Box and other cloud providers can potentially sell millions of seats to thousands of organizations. Contrast that enormous reach, which spreads development cost over so many users, with legal market scale. The large law firm market has no more than 400 organizations and 500,000 seats. The development and service cost per user is much higher. Nonetheless, many companies have prospered creating highly customized software for the legal market. In the age of cloud and economies of scale, however, will those economics still be so favorable?

Cloud providers may just have unbeatable scale benefits. Beyond scale benefits, inherent cloud features may overcome the advantages of vertical focus. Consider just two: simplification of mobile device integration and facilitation of  cross-organization collaboration.

Of course, recognizing the full potential requires connecting to legal-specific software. So the question is less whether vertical software will cease to exist and more whether it will play as dominant role in the future.

I write this not to call for action or to predict change. Rather, I write this to provoke a discussion. Do large law firm CIOs need to re-think the core stack supporting law firms? More specifically, if you were a CIO of a brand new, 1000-lawyer firm and had to build the IT infrastructure from scratch, would you buy the products your firm has today? Would you even consider solutions other than the cloud?

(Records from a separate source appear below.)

/-- Whether an access to some addresses is in a scope: one to device locations in every scope, one to the host in system scope
alone (R139). -/
def accessIn (scope : Nat) (pas : List Nat) : Bool := scope == 5 || pas.any (fun pa => decide (region pa < 8))

/-- Whether a message of a hart counts against its fence of a scope (R139, R140). -/
def State.sentIn (s : State) (id : HartId) (scope : Nat) (p : Sent) : Bool :=
  p.epoch == (s.hart id).epoch && s.inScope id scope p.core p.dev

/-- Whether every earlier access of a hart in a scope is performed (R140); reads says whether only reads count (DEDUCED, safe; log 29). -/
def State.performed (s : State) (id : HartId) (scope : Nat) (reads : Bool) : Bool :=
  let b := (s.hart id).busy
  b.loads.all (fun l => !accessIn scope (l.parts.map (·.1))) &&
  (reads || b.sb.all (fun e => !accessIn scope (e.parts.map (·.1)))) &&
  b.posted.all (fun p => !s.sentIn id scope p || (reads && !p.read))

/-- Whether the stores that FENCE.V of a hart covers are committed (R80): its own, those by messages where their target is in scope;
for a management core every line of the vaults in scope. -/
def State.committed (s : State) (id : HartId) (scope : Nat) : Bool :=
  s.vaults.all (fun e => e.2.wbuf.all (fun l =>
    if id.kind = .mgmt then !s.inScope id (max scope 1) e.1 0xFFFF
    else l.by_.all (fun w => w.1 != id || (w.2 && !s.inScope id scope e.1 0xFFFF))))

/-- What FENCE.REL of a scope leaves to order before later stores, AMOs and sends: the loads, stores and messages in scope that are not
yet performed, and those that an earlier one has left; later loads may pass (R140). -/
def State.relFence (s : State) (scope : Nat) : State :=
  s.modMe (fun h => h.modBusy (fun b =>
    { b with
      relLoads := (b.loads.filter (fun l => b.relLoads.contains l.num || accessIn scope (l.parts.map (·.1)))).map (·.num)
      relSb := (b.sb.filter (fun e => b.relSb.contains e.num || accessIn scope (e.parts.map (·.1)))).map (·.num)
      relIds := (b.posted.filter (fun p => b.relIds.contains p.id || s.sentIn s.cur scope p)).map (·.id) }))

/-- A fence: kind 0 FENCE, 1 ACQ, 2 REL, 3 V (R140). A wait for a pending fill is cause 0x08 in a handler context and under a
pool lock (R274, R97); FENCE.REL waits for nothing. -/
def fence (ik : Code) (hd : Head) (kind : Nat) (c : BitVec 3) (s : State) : State :=
  issue ik hd 0 true [] [] (fun s =>
    let sc := c.toNat
    if kind = 2 then finish ik hd (s.relFence sc)
    else match s.fillIn s.cur sc, s.cur.isCtx || s.me.lock.isSome with
      | some r, true => trapVal 0x08 (r.setWidth 64) s
      | f, _ => if f.isNone && s.performed s.cur sc (kind == 1) && (kind != 3 || s.committed s.cur sc) then finish ik hd s else stall s) s

/-- FENCE (R140). -/
def execFence (hd : Head) (c : BitVec 3) (s : State) : Host.Outcome State Fault Refusal :=
  .next (fence (codeOf (.fence hd c)) hd 0 c s)

/-- FENCE.ACQ (R140). -/
def execFenceAcq (hd : Head) (c : BitVec 3) (s : State) : Host.Outcome State Fault Refusal :=
  .next (fence (codeOf (.fenceAcq hd c)) hd 1 c s)

/-- FENCE.REL (R140). -/
def execFenceRel (hd : Head) (c : BitVec 3) (s : State) : Host.Outcome State Fault Refusal :=
  .next (fence (codeOf (.fenceRel hd c)) hd 2 c s)

/-- FENCE.V (R80, R140). -/
def execFenceV (hd : Head) (c : BitVec 3) (s : State) : Host.Outcome State Fault Refusal :=
  .next (fence (codeOf (.fenceV hd c)) hd 3 c s)

end Sys2Proof.Machine
end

As an ex-CIO, I know we have to deal with the installed base. And I know security is a huge concern. But migrating to new ways of working may be critical to prosper.

 

[CODA: I prepared this post earlier this week.  Today, IBM to Announce More Powerful Watson via the Internet appeared in the New York Times.  It’s well worth reading.  Watson is another example of a horizontal, cloud-based service.  Can it perform eDiscovery predictive coding?  I don’t know but the article mentions IBM’s computational linguists – experts who know how predictive coding really works. Arguably, predictive coding is simply a subset of a broader range of problems that Watson can solve more cost effectively than dedicated tools.  So this article also illustrates the horizontal versus vertical software issue.]